The Deity of Christ

The claim that Jesus was the promised Messiah and the eternal Son of God infuriated the Jewish leaders at the time (Jn. 5:18), and caused them to accuse Jesus of blasphemy (Jn. 10:33). Now Paul, the completed Jew, carefully stresses the Deity of Christ in Phil. 2:6,7, “Who, though He was in the form (morphe) of God, did not count equality with God a thing to be grasped, but made Himself nothing, taking the form of a servant, being born in the likeness of men.”

The key word is “morphe,” which is usually translated as nature or form. It stresses the inner essence or reality of that with which it is associated. Jesus “did not consider equality with God something to be grasped” (vs. 6). In other words, Jesus did not have to strive to be God or even be like Him, because He was and is God. He voluntarily surrendered His independent use of His own divine attributes. When the devil tempted Jesus to turn the rocks into bread to save Himself from starvation, He simply responded, “Man does not live on bread alone, but on every word that comes from the mouth of God” (Matt. 4:4). The devil wanted Jesus to use His own divine attributes independently of the Father to save Himself. He could have called ten thousand angels to save Himself on the cross, but He did not, because He came to do His Father’s will.

Jesus “made himself nothing, taking the very nature [morphe] of a servant, being made in human likeness” (vs. 7). “Made himself nothing,” literally means, “He emptied Himself.” He divested Himself of His self-interest, but not of His Deity. Jesus humbled Himself and took on the very nature of man. He was truly God and also truly man. “Likeness” implies similar but different.

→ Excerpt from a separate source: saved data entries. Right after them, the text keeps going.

/-- Another chip's accesses: the cells of a commit, a page that reads as zeros, and the wake port. -/
theorem test_wit_OtherMastersReachMemory_forms :
    (let cells : List (Nat × Byte) := [(0x20040, 1), (0x20041, 2)]
     decide (cells.Pairwise fun a b => a.1 ≠ b.1) && cells.all fun e => decide (0x20040 ≤ e.1)) = true ∧
    (withZeroPage (at_ (.nop h0))).locate 0 0x30000 .r = .zero ∧ (withLeaf wakeLeaf (at_ (.nop h0))).locate 0 0x30020 .r = .wake 0x20 ∧
    inRecovery.up = false := by decide +kernel
def withBias (b : Bias) (s : State) : State := { s with host := { s.host with bias := [(hbmKey 0 0x50000 / 2 ^ 16, b)], cxlWaits := [(0x50008, some [1], 1)] } }
/-- A granule in each state of its bias; one that goes to the host, with an operation in flight and with an access that waits. -/
theorem test_wit_OtherMastersReachMemory_bias :
    ([.host, .dev, .todev, .tohost] : List Bias).all (fun b => decide (Assoc.find? (withBias b State.reset).host.bias (hbmKey 0 0x50008 / 2 ^ 16) = some b)) = true ∧
    ({ withBias .tohost State.reset with invs := [(3, { core := 1, lo := hbmKey 0 0x50040, n := 32, writers := [] })] } : State).granuleBusy (hbmKey 0 0x50008 / 2 ^ 16) = true ∧
    (withBias .tohost State.reset).granuleBusy (hbmKey 0 0x50008 / 2 ^ 16) = false ∧ (withBias .tohost State.reset).host.cxlWaits = [(0x50008, some [1], 1)] := by decide +kernel
/-- A hart's addresses: host memory, outside the map, this chip's port and another's. -/
theorem test_wit_HartsAccessMemory_places :
    (let s := withHart { Hart.reset with dasid := 1 } State.reset
     s.hartHere 3 && decide ((s.hart 3).dasid ≠ 0) && (match s.hartPlace (2 ^ 47 + 64) with
         | .host key => !s.hartClash 3 0x1000 key true && (Assoc.find? s.host.bias (key / 2 ^ 16)).isNone && decide (s.homeOf key = .host)
         | _ => false) && decide (s.hartPlace 0x0E0000000000 = .fault) &&
       decide (s.hartPlace 0x0F0000000020 = .port 0 0x20) && decide (s.hartPlace 0x0F0000001008 = .port 1 8)) = true := by decide +kernel

/-- A packet for another chip on its first hop, one that came by its last, and a marker that lets the next packet in its turn go. -/
def hdOn (vc : Nat) (via : LinkType) : FabHdr := { hd1 0 with tgt := 5, vc := vc, via := via }
theorem test_wit_PeersAndPackets_onward : State.reset.up = true ∧ (hdOn 0 .die).tgt ≠ State.reset.chip.toNat ∧
    FabHdr.bad (hdOn 0 .die) (hdOn 0 .die).tinc = false ∧ FabHdr.hop (hdOn 0 .die) = some ⟨1, .die, 0⟩ ∧ FabHdr.hop (hdOn 5 .local_) = none ∧
    ∃ h2, pickHop 0 1 5 0 State.reset.free (some ⟨1, .die, 0⟩) = some h2 := by
  refine ⟨by decide, by decide +kernel, by decide +kernel, by decide +kernel, by decide +kernel, ⟨2, .local_, 0⟩, ?_⟩
  have hs : hopsTo 0 5 0 (some ⟨1, .die, 0⟩) = [⟨2, .local_, 0⟩] := by decide +kernel
  simp [pickHop, hs, Nat.mod_one]
theorem test_wit_PeersAndPackets_turn :
    (let p : Peer := { st := .reachable, inc := 0, since := 0, oseqOut := 0, oseqIn := 4, pend := [(5, .vein (pkt 0 1))] }
     decide ((hd1 4).oseq = p.oseqIn) && decide (p.pend = [((p.oseqIn + 1) % 2 ^ 16, .vein (pkt 0 1))]) && decide ((hd1 5).oseq ≠ p.oseqIn) && p.pend.any fun e => e.1 == (hd1 5).oseq) = true ∧
    inRecovery.up = false := by decide +kernel
/-- The chip is its fabric's grandmaster; a store that waited for a held peer; and a set in no freeze. -/
theorem test_wit_TimeAndReconfiguration_waits :
    ({ State.reset.fab with grand := some 0 } : Fabric).grand = some State.reset.chip.toNat ∧ State.reset.fab.grand ≠ some State.reset.chip.toNat ∧
    (let s : State := { withPeer .held 0 0 (at_ (.nop h0)) with rws := [(6, rw1)], out := [.remote 1 6] }
     let s : State := { s with fab := { s.fab with reconf := some { links := [2], unacked := [], darkSince := some 5, ordered := [], routed := [] }, waits := [(0, 1)] } }
     s.fab.reconf.isSome && decide (s.fab.peers.map Prod.fst = [1]) && s.fab.asleep.isEmpty && s.veins.isEmpty && decide (s.out[0]? = some (.remote 1 6)) &&
       isSomeAnd (Assoc.find? s.rws 6) (fun w => w.copy.isNone && decide (w.thrs = [0]) && decide (s.findUid w.uid = some (0, 16))) && (s.task? 0 16).isSome && (s.thread? ⟨0, 16, 0⟩).isSome) = true ∧
    vset.frozen = [] ∧ State.reset.plat.power ≠ .s2 ∧ inRecovery.up = false := by decide +kernel
/-- Cores between runs and in one; the releases of a force; and S2's end. -/
theorem test_wit_PowerStates_runs :
    State.reset.runs = [] ∧ (at_ (.nop h0)).runs ≠ [] ∧ (State.reset.tasks = [] ∧ State.reset.veins = []) ∧ inRecovery.up = false ∧
    (({ Platform.reset with thermForce := true, power := .a1 } : Platform).capForce = false ∧ ({ Platform.reset with thermForce := true, power := .a1 } : Platform).wantA1 = false) ∧
    ({ Platform.reset with power := .s2 } : Platform).sec ≠ .recovery := by decide +kernel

He differed from the rest of humanity in that He was sinless. His self-renunciation was necessary to assume an authentic human experience that included geographical location, human development in mind and body, and the need for food and sleep. He had to totally depend on the Heavenly Father.

The phrase, “Being found in appearance as a man” (vs. 8), refers to a temporary and outer appearance in contrast to “morphe,” which signifies a permanent inner quality. The condescension of Jesus included not only His birth, but also His death, which was the worst possible “death-even death on a cross.” Martin Luther said, “The mystery of the humanity of Christ, that he sunk Himself into our flesh, is beyond all human understanding.” He left His exalted position to be like us in order to die for us.

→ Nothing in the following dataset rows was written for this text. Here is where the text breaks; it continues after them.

-- ==== Sys2Proof/Machine/Ops.lean ====
section
/-!
DEFINITION. The named operations: memory, the named updates of State, the bit-cursor primitives of
`40_bit_cursor.md`, and taking the one exception (`60_exceptions.md` R221) with the return from it.
-/

namespace Sys2Proof

/-! ## Widths (`00_scope.md` R7) -/

/-- The number of byte addresses, 2^AW. -/
def Widths.addrSpace (p : Widths) : Nat := 2 ^ p.aw

/-- The number of values of an LW-bit register, 2^LW. -/
def Widths.lenSpace (p : Widths) : Nat := 2 ^ p.lw

/-- The largest legal length, 2^(LW-1) - 1: "non-negative when the register is read as a signed number"
(`00_scope.md` R7). -/
def Widths.maxLen (p : Widths) : Nat := 2 ^ (p.lw - 1) - 1

/-- `REG <- v` for a register of AW bits, and a byte address: modulo 2^AW (`00_scope.md` R9,
`20_memory.md` R70). -/
def Widths.narrowAddr (p : Widths) (v : Nat) : Nat := v % p.addrSpace

/-- `REG <- v` for a register of LW bits: modulo 2^LW (`00_scope.md` R9). -/
def Widths.narrowLen (p : Widths) (v : Nat) : Nat := v % p.lenSpace

/-- The value -1 in a register of LW bits: LW ones (`10_state.md` R25, log 19). -/
def Widths.minusOne (p : Widths) : Nat := p.lenSpace - 1

end Sys2Proof

namespace Sys2Proof.Machine

/-! ## Memory (`20_memory.md` R60, R64) -/

/-- The byte at an address; an unlisted address reads `Config.unwrittenByte`. -/
def Memory.read : Memory → Nat → Byte
  | [], _ => Config.unwrittenByte
  | (k, v) :: rest, a => if k = a then v else Memory.read rest a

/-- Put an entry before a memory, unless it says what an unlisted address reads as anyway. -/
def Memory.consCell (a : Nat) (v : Byte) (m : Memory) : Memory :=
  if v = Config.unwrittenByte then m else (a, v) :: m

/-- Store a byte at an address, keeping the canonical form. -/
def Memory.write : Memory → Nat → Byte → Memory
  | [], a, v => Memory.consCell a v []
  | (k, w) :: rest, a, v =>
    if k < a then (k, w) :: Memory.write rest a v
    else if k = a then Memory.consCell a v rest
    else Memory.consCell a v ((k, w) :: rest)

/-- The canonical form from a lower bound on: addresses rising from `lo`, inside a space of `n`
addresses, no entry equal to what an unlisted address reads as. -/
def Memory.wfFrom (n : Nat) : Nat → Memory → Bool
  | _, [] => true
  | lo, (k, v) :: rest =>
    decide (lo ≤ k) && decide (k < n) && decide (v ≠ Config.unwrittenByte)
      && Memory.wfFrom n (k + 1) rest

/-- The canonical form of a memory of `n` addresses: equal memories are equal lists. -/
def Memory.wf (n : Nat) (m : Memory) : Bool := Memory.wfFrom n 0 m

/-- The memory has its canonical form, in the space of 2^AW addresses (`20_memory.md` R60). -/
def State.memWf (s : State) : Bool := s.mem.wf s.widths.addrSpace

/-! ## Cursors (`40_bit_cursor.md` R120) -/

/-- The next stream position: "`bit = 7` gives `(byte + 1, 0)`, otherwise `(byte, bit + 1)`", the byte
index formed in LW bits (`40_bit_cursor.md` R132). -/
def Cursor.next (p : Widths) (c : Cursor) : Cursor :=
  if c.bit = 7 then ⟨p.narrowLen (c.byte + 1), 0⟩ else ⟨c.byte, c.bit + 1⟩

/-- The stream position `8*byte + bit`, an unbounded number (`40_bit_cursor.md` R120, R132). -/
def Cursor.pos (c : Cursor) : Nat := 8 * c.byte + c.bit.toNat

/-- The effective address of the byte under the read cursor, modulo 2^AW (`20_memory.md` R70). -/
def State.srcPtr (s : State) : Nat := s.widths.narrowAddr (s.srcAddr + s.rd.byte)

/-- The effective address of the byte under the write cursor, modulo 2^AW (`20_memory.md` R70). -/
def State.dstPtr (s : State) : Nat := s.widths.narrowAddr (s.dstAddr + s.wr.byte)

/-! ## Named updates of State -/

/-- Move the read cursor. -/
def State.setRd (s : State) (c : Cursor) : State := { s with rd := c }

/-- `rbuf <- MemRead(a, 1)`: the byte comes in through the read port. -/
def State.loadRbuf (s : State) (a : Nat) : State :=
  { s with rbuf := s.mem.read a, bus := .read a :: s.bus }

/-- Move the write cursor and set the accumulator. -/
def State.setWr (s : State) (c : Cursor) (w : Byte) : State := { s with wr := c, wacc := w }

/-- `MemWrite(a, 1, v)`: the byte goes out through the write port. -/
def State.storeByte (s : State) (a : Nat) (v : Byte) : State :=
  { s with mem := s.mem.write a v, bus := .write a v :: s.bus }

/-- Set the polarity (`10_state.md` R35). -/
def State.setPol (s : State) (p : Bool) : State := { s with pol := p }

/-- Set the run count (`10_state.md` R36). -/
def State.setCnt (s : State) (c : BitVec 3) : State := { s with cnt := c }

/-- Set what is left of the host's actions. -/
def State.setHost (s : State) (l : List HostAction) : State := { s with host := l }

/-- A host read returns a value. -/
def State.setHostData (s : State) (v : Nat) : State := { s with hostData := v }

/-- `cursor_init()` (`40_bit_cursor.md` R121); `rbuf` is left as it was. -/
def State.cursorInit (s : State) : State :=
  { s with rd := Cursor.start, wr := Cursor.start, wacc := 0, ovf := false }

/-- Successful completion: `RESULT <- wr_byte; STATUS.OVF <- 0; phase <- DONE` (`41_encoder.md` R148,
`42_decoder.md` R183). -/
def State.complete (s : State) : State :=
  { s with result := s.wr.byte, statusOvf := false, phase := .done }

/-! ## The exception (`60_exceptions.md` R221) -/

/-- `raise Overflow()`, the entry of the block's one exception: `ovf <- 1`, RESULT all ones (-1,
log 19), `STATUS.OVF <- 1`, `phase <- DONE`; nothing is saved and nothing is vectored. -/
def State.takeOverflow (s : State) : State :=
  { s with ovf := true, result := s.widths.minusOne, statusOvf := true, phase := .done }

/-- The return from the exception (`60_exceptions.md` R230): there is no return operation; what clears
OVF and DONE is the next accepted START, whose first actions are these (`43_commands.md` R201). The
log of the engine's accesses begins anew (log 17). -/
def State.acceptStart (s : State) (o : Op) : State :=
  { s with op := o, statusOvf := false, bus := [] }

/-! ## Emission: what a primitive that can raise the exception answers -/

/-- What is left of a step after a primitive that may raise Overflow: it goes on, or the exception has
been taken and the rest of the step is skipped (`60_exceptions.md` R221). -/
inductive Emit where
  | ok (s : State)
  | overflow (s : State)
  deriving DecidableEq, Repr

/-- Go on with the next primitive, unless the exception has been taken. -/
def Emit.andThen (e : Emit) (f : State → Emit) : Emit :=
  match e with
  | .ok s => f s
  | .overflow s => .overflow s

/-- Go on with an update that cannot raise the exception. -/
def Emit.map (e : Emit) (f : State → State) : Emit :=
  match e with
  | .ok s => .ok (f s)
  | .overflow s => .overflow s

/-- The state the step leaves: the exception is a next state, not a stop of the machine. -/
def Emit.outcome (e : Emit) : Host.Outcome State Fault Refusal :=
  match e with
  | .ok s => .next s
  | .overflow s => .next s

/-! ## The bit-cursor primitives (`40_bit_cursor.md`) -/

/-- Load `rbuf` when the read cursor enters a new byte (`40_bit_cursor.md` R122, first line). -/
def State.fetchByte (s : State) : State := if s.rd.bit = 0 then s.loadRbuf s.srcPtr else s

/-- `get_bit()` (`40_bit_cursor.md` R122). -/
def getBit (s : State) : Bool × State :=
  let t := s.fetchByte
  (t.rbuf.getLsbD (7 - t.rd.bit.toNat), t.setRd (t.rd.next t.widths))

/-- `get_code()` (`40_bit_cursor.md` R124). -/
def getCode (s : State) : Code × State :=
  let r0 := getBit s
  let r1 := getBit r0.2
  let r2 := getBit r1.2
  (codeOfBits r0.1 r1.1 r2.1, r2.2)

/-- The bit `b` at the place stream offset `bit` has in a byte: `b << (7 - bit)`. -/
def bitAt (b : Bool) (bit : BitVec 3) : Byte :=
  (BitVec.ofBool b).setWidth 8 <<< (7 - bit.toNat)

/-- `put_bit` after its capacity test: place the bit, and write the byte out when it is the eighth
(`40_bit_cursor.md` R125). -/
def State.placeBit (s : State) (b : Bool) : State :=
  let w := s.wacc ||| bitAt b s.wr.bit
  if s.wr.bit = 7 then (s.storeByte s.dstPtr w).setWr (s.wr.next s.widths) 0
  else s.setWr (s.wr.next s.widths) w

/-- `put_bit(b)` (`40_bit_cursor.md` R125): the capacity test comes first and touches nothing else. -/
def putBit (b : Bool) (s : State) : Emit :=
  if s.wr.byte = s.dstLen then .overflow s.takeOverflow else .ok (s.placeBit b)

/-- `put_code(v)` (`40_bit_cursor.md` R126). -/
def putCode (v : Code) (s : State) : Emit :=
  ((putBit (v.getLsbD 2) s).andThen (putBit (v.getLsbD 1))).andThen (putBit (v.getLsbD 0))

/-- `repeat n times: put_bit(b)` (`42_decoder.md` R172 to R179, R182). -/
def putRun (b : Bool) : Nat → State → Emit
  | 0, s => .ok s
  | n + 1, s => (putBit b s).andThen (putRun b n)

/-- `flush()` (`40_bit_cursor.md` R127): write the last partial byte; cannot raise Overflow. -/
def State.flush (s : State) : State :=
  if s.wr.bit = 0 then s
  else (s.storeByte s.dstPtr s.wacc).setWr ⟨s.widths.narrowLen (s.wr.byte + 1), 0⟩ 0

end Sys2Proof.Machine
end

St. Irenaeus, an early church father wrote, “The Word of God, Jesus Christ, on account of His great love for mankind, became what we are in order to make us what He is Himself.” His life was the epitome of humble submission leading to death and exaltation. “Therefore God exalted him to the highest place and gave him a name that is above every name, that at the name of Jesus every knee should bow, in heaven and on earth and under the earth, and every tongue confess that Jesus Christ is Lord, to the glory of God” (Phil. 2: 9-11).